Here is an interesting account from 1793 regarding the wedding of Marie Antoinette and Louis Auguste, in an effort to make out the dauphine's character...
"She [Marie Antoinette] was married to her royal consort, then dauphin, May 16, 1770. The celebration of her nuptials was attended with a dreadful accident. Magnificent fireworks being exhibited on the occasion, in the square of Louis XV, the immense crowds of people who thronged to see them were blocked up on all sides, except one narrow street, through which they must all pass in order to disperse.
Some obstruction happening in the street, and the people not knowing the cause, took fright, and everyone pressing forward to get away, the confusion increased so fast, that one trampled over another, till the people lay one upon another in heaps: it was even said that those that were undermost, stabbed those who lay above them, in order to disengage themselves. The carnage was inconceivable, and the accounts of the time make the dead amount to one thousand, and the wounded to two thousand.

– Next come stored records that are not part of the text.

-- ==== Sys2Proof/Laws/Engine.lean ====
section
/-! SUPPORT. The engine: what the end of a step leaves, what a decision can be, and what one move can do, said once. -/

namespace Sys2Proof.Model

open Machine

variable {par : Params}

/-! ## The end of a step -/

/-- The end of a step changes the run state, what was requested of it and the step in progress alone (43_engine.md R710,
R712, R713). -/
theorem Engine.boundary_eq (e : Engine par) :
    e.boundary
      = { e with
          run := e.boundary.run
          pauseReq := e.boundary.pauseReq
          resumeReq := e.boundary.resumeReq
          work := .between } := by
  unfold Engine.boundary
  cases e.run with
  | run => cases e.pauseReq <;> simp
  | step => cases e.resumeReq <;> simp
  | _ => simp

/-- In RUN without a pause request the next step follows; with one the engine pauses; a single step pauses, unless a resume
waited for its end (R712, R713). -/
theorem Engine.boundary_cases (e : Engine par) :
    (e.run = .run ∧ e.pauseReq = false ∧ e.boundary = { e with work := .between })
      ∨ (e.run = .run ∧ e.pauseReq = true ∧ e.boundary = { e with run := .paused, pauseReq := false, work := .between })
      ∨ (e.run = .step ∧ e.resumeReq = false ∧ e.boundary = { e with run := .paused, work := .between })
      ∨ (e.run = .step ∧ e.resumeReq = true ∧ e.boundary = { e with run := .run, resumeReq := false, work := .between })
      ∨ (e.run ≠ .run ∧ e.run ≠ .step ∧ e.boundary = { e with work := .between }) := by
  unfold Engine.boundary
  cases h : e.run with
  | run => cases hp : e.pauseReq <;> simp
  | step => cases hp : e.resumeReq <;> simp
  | _ => simp

/-- A pause is requested in RUN alone, and a resume waits in STEP alone (R712, R713). -/
theorem Engine.RunOk.requests {e : Engine par} (hr : e.RunOk) :
    (e.run ≠ .run → e.pauseReq = false) ∧ (e.run ≠ .step → e.resumeReq = false) :=
  ⟨fun h => Bool.eq_false_iff.2 fun hx => h (hr.2.2.1 hx).1, fun h => Bool.eq_false_iff.2 fun hx => h (hr.2.2.2.1 hx).1⟩

/-- At the end of a step begun in RUN or STEP, a single step for which no resume waits and a requested pause lead to PAUSED,
else the engine is in RUN, and nothing requested is left (R710, R712, R713). -/
theorem Engine.boundary_of_step {e e' : Engine par} (hr : e.RunOk) (h : e.run = .run ∨ e.run = .step) (h1 : e'.run = e.run)
    (h2 : e'.pauseReq = e.pauseReq) (h3 : e'.resumeReq = e.resumeReq) :
    e'.boundary
      = { e' with
          run := if e.run = .step ∧ e.resumeReq = false ∨ e.pauseReq = true then .paused else .run
          pauseReq := false
          resumeReq := false
          work := .between } := by
  rcases h with h | h
  · have hq := hr.requests.2 (by simp [h])
    rw [h] at h1
    rw [hq] at h3
    cases hp : e.pauseReq <;> rw [hp] at h2 <;> simp [Engine.boundary, h1, h2, h3, h, hq]
  · have hq := hr.requests.1 (by simp [h])
    rw [h] at h1
    rw [hq] at h2
    cases hp : e.resumeReq <;> rw [hp] at h3 <;> simp [Engine.boundary, h1, h2, h3, h, hq]

/-- A position moved forward inside a stream shorter than 2^64 bytes does not wrap (00_scope.md R7, log entry 13). -/
theorem pos_advance {p : Pos Config.mfhc} {n d : Nat} (h : p.toNat + n ≤ d) (hd : d < 2 ^ 64) :
    (p + BitVec.ofNat Config.mfhc.posWidth n).toNat = p.toNat + n := by
  have hw : (2 : Nat) ^ Config.mfhc.posWidth = 2 ^ 64 := rfl
  simp only [BitVec.toNat_add, BitVec.toNat_ofNat, hw]
  omega

/-! ## The parameters of this hardware, as numbers -/

@[simp] theorem mfhc_capacity : Config.mfhc.capacity = 8192 := rfl

@[simp] theorem mfhc_minRemain : Config.mfhc.minRemain = 5 := rfl

@[simp] theorem mfhc_recDepth : Config.mfhc.recDepth = 16 := rfl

The dauphin, in the first emotion of his grief, gave all the money alotted for his month's expenses, towards the relief of the sufferers, and in this act of generosity, he was followed by the dauphiness, who was so deeply affected at the account she received of the fatal accident, that it was with difficulty she could be kept from fainting."
"CHARACTER and ANECDOTES of the QUEEN of FRANCE." The Lady's Magazine; or, Entertaining Companion for the Fair Sex Appropriated Solely to their Use and Amusement 24 (1793): 97-98.